[[ EXERCISE MATERIAL, beginning ]]

-- ==== Sys2Proof/Machine/Arith.lean ====
section
/-! DEFINITION. All the arithmetic of the block (42_codec_laws.md R91). -/

namespace Sys2Proof.Machine

/-- `ZZ`, the zig-zag word of an integer, in the three arms of 40_encoder.md R65. -/
def zz (n : Word) : Word :=
  if n.msb = false then n <<< 1
  else if n ≠ Config.minInt then ((-n) <<< 1) ||| 1#32
  else 1#32

/-- `ZZinv`, the integer of a zig-zag word, in the three arms of 41_decoder.md R82. -/
def zzInv (v : Word) : Word :=
  if v.getLsbD 0 = false then v >>> 1
  else if v >>> 1 ≠ 0#32 then -(v >>> 1)
  else Config.minInt

/-- `Acc`: the payload added at the shift, modulo 2^32 (41_decoder.md R81; OVERLONG = truncate, 00_scope.md R7). -/
def acc (value : Word) (shift : BitVec 6) (p : Payload) : Word :=
  BitVec.ofNat 32 (value.toNat + p.toNat * 2 ^ shift.toNat)

/-- The shift after a continuation digit (10_state.md R18). -/
def nextShift (shift : BitVec 6) : BitVec 6 :=
  BitVec.ofNat 6 (min (shift.toNat + Config.payloadBits) Config.shiftSat)

/-- The payload the encoder extracts, `u[4:0]` (40_encoder.md R67, R75). -/
def lowPayload (u : Word) : Payload := u.extractLsb' 0 5

/-- What is left of the zig-zag word after one digit: the unsigned shift (40_encoder.md R67, R75). -/
def restOf (u : Word) : Word := u >>> Config.payloadBits

/-- The continuation bit of the next digit: whether anything is left after it (40_encoder.md R67, R75). -/
def moreAfter (u : Word) : Bool := restOf u != 0#32

/-- The next digit of a zig-zag word (40_encoder.md R67, R75). -/
def nextDigit (u : Word) : Digit := mkDigit (moreAfter u) (lowPayload u)

end Sys2Proof.Machine
end

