-- ==== Sys2Proof/Machine/Ops.lean ====
section
/-! DEFINITION. The named operations on the state: emitting on a stream, the body of each step, decode failure and its end, reset,
and each step together with its enabling. -/

namespace Sys2Proof.Machine

/-- The host drives these wires. -/
def State.drive (s : State) (p : Pins) : State := { s with pins := p }

/-- What an edge with `rst` = 1 leaves (70_reset_and_hazards.md R121, R122; 10_state.md R28). -/
def resetBlock (s : State) : State :=
  { s with encU := 0#32, encBusy := false, decValue := 0#32, decShift := 0#6, decFail := false,
           encTrace := [], decRes := [], decOut := [] }

/-- `emit ENC_OUT` (00_scope.md R9, 10_state.md R20). -/
def emitEncOut (t : EncOut) (s : State) : State := { s with encTrace := s.encTrace ++ [t] }

/-- `emit DEC_OUT(done = 0, data = w)`, which appends to `DEC.RES` (00_scope.md R9, 10_state.md R20, 41_decoder.md R85). -/
def emitWord (w : Word) (s : State) : State :=
  { s with decRes := s.decRes ++ [w], decOut := s.decOut ++ [.word w] }

/-- `emit DEC_OUT(done = 1, data = ok)` (00_scope.md R9, 41_decoder.md R86). -/
def emitDone (ok : Bool) (s : State) : State := { s with decOut := s.decOut ++ [.done ok] }

/-- Decode failure, the block's one exceptional condition: `raise DecodeFail(BadChar)` sets `DEC.FAIL` and nothing else
(00_scope.md R9; 60_exceptions.md R108, R115). -/
def raiseBadChar (s : State) : State := { s with decFail := true }

/-- The way out of a string, and of the failed state: the decoder's reset state (60_exceptions.md R117, 41_decoder.md R86). -/
def clearString (s : State) : State := { s with decValue := 0#32, decShift := 0#6, decFail := false, decRes := [] }

/-- The end of a group: the accumulator and the shift start again (41_decoder.md R85). -/
def clearGroup (s : State) : State := { s with decValue := 0#32, decShift := 0#6 }

/-- The body of `ENC.ACCEPT` (40_encoder.md R74). -/
def acceptWord (n : Word) (s : State) : State := { s with encU := zz n, encBusy := true }

/-- The body of `ENC.EMIT` (40_encoder.md R75). -/
def emitDigit (s : State) : State :=
  { emitEncOut (encOutToken s) s with encU := restOf s.encU, encBusy := busyAfterEmit s }

/-- The body of `DEC.CHAR c` (41_decoder.md R85). -/
def takeChar (c : CharCode) (s : State) : State :=
  if s.decFail then s
  else
    match lookup c with
    | none => raiseBadChar s
    | some v =>
      let nv := acc s.decValue s.decShift (payloadOf v)
      if contOf v then { s with decValue := nv, decShift := nextShift s.decShift }
      else clearGroup (emitWord (zzInv nv) s)

/-- The body of `DEC.EOS` (41_decoder.md R86). -/
def takeEos (s : State) : State := clearString (emitDone (verdict s) s)

/-- The body of the step that takes a `DEC_IN` token with these fields. -/
def takeDecIn (eos : Bool) (c : CharCode) (s : State) : State := if eos then takeEos s else takeChar c s

/-- `ENC.ACCEPT` of an offered token: taken when ENC is idle, else it waits (40_encoder.md R74). -/
def offerWord (n : Word) (s : State) : State := if encInReady s then acceptWord n s else s

/-- Whether `ENC.EMIT` is enabled (40_encoder.md R75). -/
def emitEnabled (s : State) : Bool := encOutValid s && s.pins.encOutReady

/-- `ENC.EMIT` with its enabling (40_encoder.md R75). -/
def tryEmit (s : State) : State := if emitEnabled s then emitDigit s else s

/-- `ENC.EMIT`, again and again while it is enabled, at most `k` times (40_encoder.md R73). -/
def emitUpTo : Nat → State → State
  | 0, s => s
  | k + 1, s => if emitEnabled s then emitUpTo k (emitDigit s) else s

/-- "repeat ENC.EMIT until ENC.BUSY == 0", as far as the host takes characters (40_encoder.md R73, R76). -/
def drain (s : State) : State := emitUpTo Config.maxGroup s

/-- `ENC.WORD n`: what is left of the group in progress goes out, the token is taken, and its group goes out
(40_encoder.md R73; 20_memory.md R41 item 2). -/
def runWord (n : Word) (s : State) : State := drain (offerWord n (drain s))

/-- `DEC.CHAR c` of an offered token, with its enabling (41_decoder.md R85, 20_memory.md R35). -/
def offerChar (c : CharCode) (s : State) : State := if decTakes false c s then takeChar c s else s

/-- `DEC.EOS` of an offered token, with its enabling (41_decoder.md R86, 20_memory.md R35). -/
def offerEos (s : State) : State := if decTakes true 0#8 s then takeEos s else s

/-- The characters of a string and then its end, each offered once the one before it is taken (30_encoding.md R64). -/
def offerString : List CharCode → State → State
  | [], s => offerEos s
  | c :: rest, s => if decTakes false c s then offerString rest (takeChar c s) else s

end Sys2Proof.Machine
end

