theorem payloadSum_lt (ps : List Payload) : payloadSum ps < 2 ^ (5 * ps.length) := by
  induction ps with
  | nil => exact Nat.one_pos
  | cons p ps ih =>
    have hpow : 2 ^ (5 * (p :: ps).length) = 32 * 2 ^ (5 * ps.length) := by rw [List.length_cons]; ring
    rw [payloadSum_cons, hpow]
    omega

/-! ## The decoder on a group -/

/-- The shift that the decoder has at the digit whose place is `k` bits up. -/
def shiftAt (k : Nat) : BitVec 6 := BitVec.ofNat 6 (min k Config.shiftSat)

theorem toNat_shiftAt (k : Nat) : (shiftAt k).toNat = min k 35 := by
  rw [shiftAt, BitVec.toNat_ofNat, Config.shiftSat]
  omega

theorem nextShift_shiftAt (k : Nat) : nextShift (shiftAt k) = shiftAt (k + 5) := by
  apply BitVec.eq_of_toNat_eq
  simp only [nextShift, Config.payloadBits, Config.shiftSat, toNat_shiftAt, BitVec.toNat_ofNat]
  omega

/-- Saturation of the shift loses nothing that a word could hold. -/
theorem acc_shiftAt (value : Word) (k : Nat) (p : Payload) :
    acc value (shiftAt k) p = BitVec.ofNat 32 (value.toNat + p.toNat * 2 ^ k) := by
  by_cases hk : k ≤ 35
  · rw [acc, toNat_shiftAt, min_eq_left hk]
  · rw [acc_of_shift_ge (by rw [toNat_shiftAt]; omega), ofNat_add_mul_two_pow (by omega)]

theorem ofNat_toNat_ofNat_add (a b : Nat) : BitVec.ofNat 32 ((BitVec.ofNat 32 a).toNat + b) = BitVec.ofNat 32 (a + b) := by
  apply BitVec.eq_of_toNat_eq
  simp only [BitVec.toNat_ofNat, Nat.mod_add_mod]

theorem foldl_stepChar_group {g : List CharCode} (hg : isGroup g = true) {d : DS} {k : Nat} (hd : d.fail = false)
    (hshift : d.shift = shiftAt k) :
    g.foldl stepChar d =
      atStart (d.res ++ [zzInv (BitVec.ofNat 32 (d.value.toNat + payloadSumFrom k (payloads g)))]) := by
  induction hg using isGroup_induction generalizing d k with
  | last c hc =>
    obtain ⟨hvalid, hcont⟩ := (ends_iff c).mp hc
    rw [List.foldl_cons, List.foldl_nil, stepChar_ends hd (lookup_of_valid hvalid) hcont, hshift, acc_shiftAt]
    rfl
  | more c g hc hg ih =>
    obtain ⟨hvalid, hcont⟩ := (continues_iff c).mp hc
    have hnext : nextShift d.shift = shiftAt (k + 5) := by rw [hshift, nextShift_shiftAt]
    rw [List.foldl_cons, stepChar_continues hd (lookup_of_valid hvalid) hcont, ih (k := k + 5)]
    · rw [hshift, acc_shiftAt, ofNat_toNat_ofNat_add, Nat.add_assoc]
      rfl
    · exact hd
    · exact hnext

/-- The integer of a group (30_encoding.md R53). -/
def groupInt (g : List CharCode) : Word := zzInv (BitVec.ofNat 32 (payloadSum (payloads g)))

theorem foldl_stepChar_groupInt {g : List CharCode} (hg : isGroup g = true) (ws : List Word) :
    g.foldl stepChar (atStart ws) = atStart (ws ++ [groupInt g]) := by
  rw [foldl_stepChar_group hg (k := 0) rfl rfl, groupInt, payloadSum]
  exact congrArg (fun a => atStart (ws ++ [zzInv (BitVec.ofNat 32 a)])) (Nat.zero_add _)

theorem decodeStr_group {g : List CharCode} (hg : isGroup g = true) : decodeStr g = some [groupInt g] := by
  rw [decodeStr, ds0_eq_atStart, foldl_stepChar_groupInt hg, finish_atStart, List.nil_append]

/-- Settles O6: the group takes the decoder from its start to the start of the next one. -/
theorem groupDecodesToItsSum : Obligations.GroupDecodesToItsSum := fun _ hg => decodeStr_group hg

/-- Settles O8: of the seventh payload two bits are below 2^32, of the payloads after it none. -/
theorem overlongGroupsKeepLowBits : Obligations.OverlongGroupsKeepLowBits := by
  intro g p0 p1 p2 p3 p4 p5 p6 more hg hps
  rw [decodeStr_group hg, groupInt, hps]
  congr 3
  apply BitVec.eq_of_toNat_eq
  simp only [BitVec.toNat_ofNat, payloadSum_cons]
  omega

end Sys2Proof.Proofs.Groups

/-! What the decoder holds in the middle of a group of the encoder (42_codec_laws.md R95), and that no group begins with another
(R96). -/

namespace Sys2Proof.Proofs.PartialGroups

open Sys2Proof Sys2Proof.Machine Sys2Proof.Proofs.Digits Sys2Proof.Proofs.CharSteps Sys2Proof.Proofs.RoundTrip
  Sys2Proof.Proofs.GroupDigits Sys2Proof.Proofs.Groups

/-! ## The payloads of the digits -/

theorem payloadSum_digits (u : Word) : payloadSum ((digits u).map fun d => d.extractLsb' 0 5) = u.toNat := by
  induction u using digits_induction with
  | last u h =>
    rw [digits_of_div_eq_zero h, List.map_singleton, nextDigit_eq, extractLsb'_mkDigit, payloadSum_cons,
      payloadSum_nil, BitVec.toNat_ofNat]
    omega
  | more u h ih =>
    rw [digits_of_div_ne_zero h, List.map_cons, payloadSum_cons, ih, nextDigit_eq, extractLsb'_mkDigit, toNat_restOf,
      BitVec.toNat_ofNat]
    omega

[[ EXERCISE MATERIAL, end ]]

WHAT TO PRODUCE :: Up to the line containing "more u h ih =>", skip everything; from that line through the last line above, return each line exactly.

WRITTEN RESPONSE ::
  | more u h ih =>
    rw [digits_of_div_ne_zero h, List.map_cons, payloadSum_cons, ih, nextDigit_eq, extractLsb'_mkDigit, toNat_restOf,
      BitVec.toNat_ofNat]
    omega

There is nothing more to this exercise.